Your task is to write out exactly the lines from the line containing "tinvErr := false, tinvDone" through the end of the records, inclusive at both ends.

[Dataset entries]
-=-=-=-=-

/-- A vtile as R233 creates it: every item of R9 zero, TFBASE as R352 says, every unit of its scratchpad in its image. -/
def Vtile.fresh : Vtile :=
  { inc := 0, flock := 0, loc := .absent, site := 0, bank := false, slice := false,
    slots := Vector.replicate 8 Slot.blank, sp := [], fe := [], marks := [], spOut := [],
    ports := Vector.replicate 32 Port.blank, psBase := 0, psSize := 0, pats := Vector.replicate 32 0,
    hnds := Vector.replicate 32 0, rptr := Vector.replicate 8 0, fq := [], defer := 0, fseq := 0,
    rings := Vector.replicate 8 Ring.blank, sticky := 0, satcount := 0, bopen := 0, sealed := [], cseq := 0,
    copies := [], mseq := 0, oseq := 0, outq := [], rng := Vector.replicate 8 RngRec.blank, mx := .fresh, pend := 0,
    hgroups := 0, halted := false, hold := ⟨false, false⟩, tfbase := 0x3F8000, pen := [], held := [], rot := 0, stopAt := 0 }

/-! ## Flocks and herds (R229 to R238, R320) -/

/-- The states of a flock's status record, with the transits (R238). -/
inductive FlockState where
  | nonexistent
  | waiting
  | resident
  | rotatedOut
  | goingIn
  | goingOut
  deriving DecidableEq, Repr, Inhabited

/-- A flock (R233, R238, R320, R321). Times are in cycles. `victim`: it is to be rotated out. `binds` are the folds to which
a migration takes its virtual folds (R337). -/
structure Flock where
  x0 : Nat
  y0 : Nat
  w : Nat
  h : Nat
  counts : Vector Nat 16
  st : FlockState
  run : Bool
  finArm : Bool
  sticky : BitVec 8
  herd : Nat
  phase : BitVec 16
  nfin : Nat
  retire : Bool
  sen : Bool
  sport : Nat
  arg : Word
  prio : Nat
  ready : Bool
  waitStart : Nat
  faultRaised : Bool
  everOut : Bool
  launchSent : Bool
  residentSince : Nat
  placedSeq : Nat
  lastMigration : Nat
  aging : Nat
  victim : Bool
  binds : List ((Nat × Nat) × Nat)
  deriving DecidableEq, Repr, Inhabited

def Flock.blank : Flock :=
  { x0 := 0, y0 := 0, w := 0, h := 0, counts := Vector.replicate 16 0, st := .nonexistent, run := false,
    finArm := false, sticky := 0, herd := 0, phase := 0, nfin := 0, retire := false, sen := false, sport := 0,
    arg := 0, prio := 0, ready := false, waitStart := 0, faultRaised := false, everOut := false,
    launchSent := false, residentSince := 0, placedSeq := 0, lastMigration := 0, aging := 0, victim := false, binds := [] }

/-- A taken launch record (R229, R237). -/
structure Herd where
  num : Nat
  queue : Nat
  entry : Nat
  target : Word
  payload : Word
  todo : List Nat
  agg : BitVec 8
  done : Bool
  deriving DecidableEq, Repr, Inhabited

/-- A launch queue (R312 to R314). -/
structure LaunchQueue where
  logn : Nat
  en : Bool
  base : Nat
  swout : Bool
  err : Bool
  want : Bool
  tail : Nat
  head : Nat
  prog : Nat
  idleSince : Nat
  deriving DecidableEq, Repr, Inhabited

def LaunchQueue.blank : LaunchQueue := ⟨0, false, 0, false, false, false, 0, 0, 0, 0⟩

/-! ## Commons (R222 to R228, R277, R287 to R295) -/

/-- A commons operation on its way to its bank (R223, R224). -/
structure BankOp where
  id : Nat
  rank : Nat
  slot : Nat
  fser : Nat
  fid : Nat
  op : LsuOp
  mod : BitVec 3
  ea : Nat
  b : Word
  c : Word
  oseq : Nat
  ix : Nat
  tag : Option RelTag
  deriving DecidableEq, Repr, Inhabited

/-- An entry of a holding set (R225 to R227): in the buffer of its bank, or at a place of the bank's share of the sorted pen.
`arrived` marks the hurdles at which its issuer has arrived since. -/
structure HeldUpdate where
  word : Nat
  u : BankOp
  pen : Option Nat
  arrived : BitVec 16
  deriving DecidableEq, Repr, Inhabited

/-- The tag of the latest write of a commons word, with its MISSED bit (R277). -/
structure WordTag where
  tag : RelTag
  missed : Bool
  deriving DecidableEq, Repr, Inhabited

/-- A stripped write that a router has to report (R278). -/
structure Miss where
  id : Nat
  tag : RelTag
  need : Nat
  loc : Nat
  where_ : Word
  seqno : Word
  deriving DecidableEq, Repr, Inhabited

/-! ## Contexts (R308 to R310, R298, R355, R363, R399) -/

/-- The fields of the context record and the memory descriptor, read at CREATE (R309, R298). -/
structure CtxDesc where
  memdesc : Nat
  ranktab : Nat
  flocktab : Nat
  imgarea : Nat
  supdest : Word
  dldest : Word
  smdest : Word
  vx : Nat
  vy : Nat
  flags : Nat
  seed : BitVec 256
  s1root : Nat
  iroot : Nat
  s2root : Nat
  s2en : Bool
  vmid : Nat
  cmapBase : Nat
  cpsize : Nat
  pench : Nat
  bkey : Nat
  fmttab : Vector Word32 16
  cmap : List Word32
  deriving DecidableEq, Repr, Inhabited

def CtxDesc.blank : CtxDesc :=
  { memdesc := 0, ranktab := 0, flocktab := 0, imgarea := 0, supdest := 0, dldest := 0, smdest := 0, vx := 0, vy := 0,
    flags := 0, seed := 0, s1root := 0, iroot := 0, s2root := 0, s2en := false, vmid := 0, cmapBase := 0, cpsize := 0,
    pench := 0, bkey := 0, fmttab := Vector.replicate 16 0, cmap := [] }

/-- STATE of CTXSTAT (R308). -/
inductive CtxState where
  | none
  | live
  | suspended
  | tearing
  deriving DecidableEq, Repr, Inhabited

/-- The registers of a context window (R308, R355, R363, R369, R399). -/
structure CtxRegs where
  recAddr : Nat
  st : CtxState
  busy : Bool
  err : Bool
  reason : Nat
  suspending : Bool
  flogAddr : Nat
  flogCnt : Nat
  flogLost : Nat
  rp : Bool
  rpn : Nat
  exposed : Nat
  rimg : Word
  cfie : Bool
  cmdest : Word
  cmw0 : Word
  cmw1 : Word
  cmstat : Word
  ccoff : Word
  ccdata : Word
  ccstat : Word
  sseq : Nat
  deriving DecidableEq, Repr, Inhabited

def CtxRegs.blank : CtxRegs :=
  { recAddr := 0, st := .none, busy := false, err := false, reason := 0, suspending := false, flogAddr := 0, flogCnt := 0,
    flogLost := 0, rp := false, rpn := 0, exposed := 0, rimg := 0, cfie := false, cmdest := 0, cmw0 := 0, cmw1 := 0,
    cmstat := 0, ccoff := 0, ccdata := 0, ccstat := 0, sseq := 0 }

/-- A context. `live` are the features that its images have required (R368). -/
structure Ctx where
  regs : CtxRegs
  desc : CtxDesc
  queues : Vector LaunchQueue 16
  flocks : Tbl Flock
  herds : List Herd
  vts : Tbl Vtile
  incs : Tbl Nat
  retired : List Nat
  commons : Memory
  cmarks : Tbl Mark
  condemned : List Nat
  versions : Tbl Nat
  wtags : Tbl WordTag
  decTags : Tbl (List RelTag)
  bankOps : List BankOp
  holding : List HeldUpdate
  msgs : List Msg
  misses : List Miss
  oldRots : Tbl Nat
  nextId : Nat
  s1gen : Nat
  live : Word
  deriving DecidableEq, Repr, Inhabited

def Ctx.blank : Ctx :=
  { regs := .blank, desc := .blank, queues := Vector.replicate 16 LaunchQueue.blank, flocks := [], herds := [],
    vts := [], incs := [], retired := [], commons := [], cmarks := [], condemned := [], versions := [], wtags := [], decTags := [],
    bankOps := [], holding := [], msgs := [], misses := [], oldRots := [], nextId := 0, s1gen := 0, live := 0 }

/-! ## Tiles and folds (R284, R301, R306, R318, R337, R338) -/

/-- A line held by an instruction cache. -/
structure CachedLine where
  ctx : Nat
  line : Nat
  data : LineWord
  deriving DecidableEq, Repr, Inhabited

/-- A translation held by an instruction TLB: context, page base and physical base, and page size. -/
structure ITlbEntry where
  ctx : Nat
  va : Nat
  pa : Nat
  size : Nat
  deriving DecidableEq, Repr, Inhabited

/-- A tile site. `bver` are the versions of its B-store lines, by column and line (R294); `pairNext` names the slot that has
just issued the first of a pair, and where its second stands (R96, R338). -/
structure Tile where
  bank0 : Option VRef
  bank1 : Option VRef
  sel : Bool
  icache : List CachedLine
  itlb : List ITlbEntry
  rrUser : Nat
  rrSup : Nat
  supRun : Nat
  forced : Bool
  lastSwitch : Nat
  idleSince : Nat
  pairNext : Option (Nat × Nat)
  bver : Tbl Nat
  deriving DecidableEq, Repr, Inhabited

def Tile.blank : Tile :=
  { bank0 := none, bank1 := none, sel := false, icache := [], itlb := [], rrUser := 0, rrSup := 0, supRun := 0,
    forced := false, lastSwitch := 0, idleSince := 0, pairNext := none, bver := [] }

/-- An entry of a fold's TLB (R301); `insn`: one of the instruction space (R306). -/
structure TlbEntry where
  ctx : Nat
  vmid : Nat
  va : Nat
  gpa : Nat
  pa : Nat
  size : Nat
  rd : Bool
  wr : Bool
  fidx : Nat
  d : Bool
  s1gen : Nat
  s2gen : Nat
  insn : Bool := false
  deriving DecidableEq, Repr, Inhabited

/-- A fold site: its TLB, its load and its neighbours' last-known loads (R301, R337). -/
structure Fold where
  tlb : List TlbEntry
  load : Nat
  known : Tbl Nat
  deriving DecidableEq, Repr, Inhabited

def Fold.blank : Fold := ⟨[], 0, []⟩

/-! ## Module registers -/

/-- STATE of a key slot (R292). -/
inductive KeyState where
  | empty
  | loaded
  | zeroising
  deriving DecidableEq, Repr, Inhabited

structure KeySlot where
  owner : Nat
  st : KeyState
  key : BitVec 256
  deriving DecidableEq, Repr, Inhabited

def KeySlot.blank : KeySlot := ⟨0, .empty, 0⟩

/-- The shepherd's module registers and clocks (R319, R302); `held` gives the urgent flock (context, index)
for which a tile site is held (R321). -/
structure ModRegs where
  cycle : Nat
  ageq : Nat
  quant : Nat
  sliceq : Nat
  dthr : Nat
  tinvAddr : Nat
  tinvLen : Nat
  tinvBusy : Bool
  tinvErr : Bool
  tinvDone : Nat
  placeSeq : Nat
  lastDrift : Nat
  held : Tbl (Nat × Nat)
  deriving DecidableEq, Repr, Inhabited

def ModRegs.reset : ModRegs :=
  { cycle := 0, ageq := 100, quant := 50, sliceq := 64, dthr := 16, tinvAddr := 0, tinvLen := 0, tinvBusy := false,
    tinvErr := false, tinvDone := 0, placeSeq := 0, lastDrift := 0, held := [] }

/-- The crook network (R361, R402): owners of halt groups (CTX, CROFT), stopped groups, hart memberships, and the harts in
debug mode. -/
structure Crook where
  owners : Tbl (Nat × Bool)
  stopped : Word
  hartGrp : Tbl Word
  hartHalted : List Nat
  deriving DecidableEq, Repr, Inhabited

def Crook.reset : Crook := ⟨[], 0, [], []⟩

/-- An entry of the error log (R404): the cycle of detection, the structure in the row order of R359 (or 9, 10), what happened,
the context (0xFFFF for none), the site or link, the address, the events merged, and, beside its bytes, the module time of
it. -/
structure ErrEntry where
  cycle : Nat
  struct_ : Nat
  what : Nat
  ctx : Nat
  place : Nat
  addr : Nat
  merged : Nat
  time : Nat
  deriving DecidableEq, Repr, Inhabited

-=-=-=-=-

### EXPECTED ANSWER
    tinvErr := false, tinvDone := 0, placeSeq := 0, lastDrift := 0, held := [] }

/-- The crook network (R361, R402): owners of halt groups (CTX, CROFT), stopped groups, hart memberships, and the harts in
debug mode. -/
structure Crook where
  owners : Tbl (Nat × Bool)
  stopped : Word
  hartGrp : Tbl Word
  hartHalted : List Nat
  deriving DecidableEq, Repr, Inhabited

def Crook.reset : Crook := ⟨[], 0, [], []⟩

/-- An entry of the error log (R404): the cycle of detection, the structure in the row order of R359 (or 9, 10), what happened,
the context (0xFFFF for none), the site or link, the address, the events merged, and, beside its bytes, the module time of
it. -/
structure ErrEntry where
  cycle : Nat
  struct_ : Nat
  what : Nat
  ctx : Nat
  place : Nat
  addr : Nat
  merged : Nat
  time : Nat
  deriving DecidableEq, Repr, Inhabited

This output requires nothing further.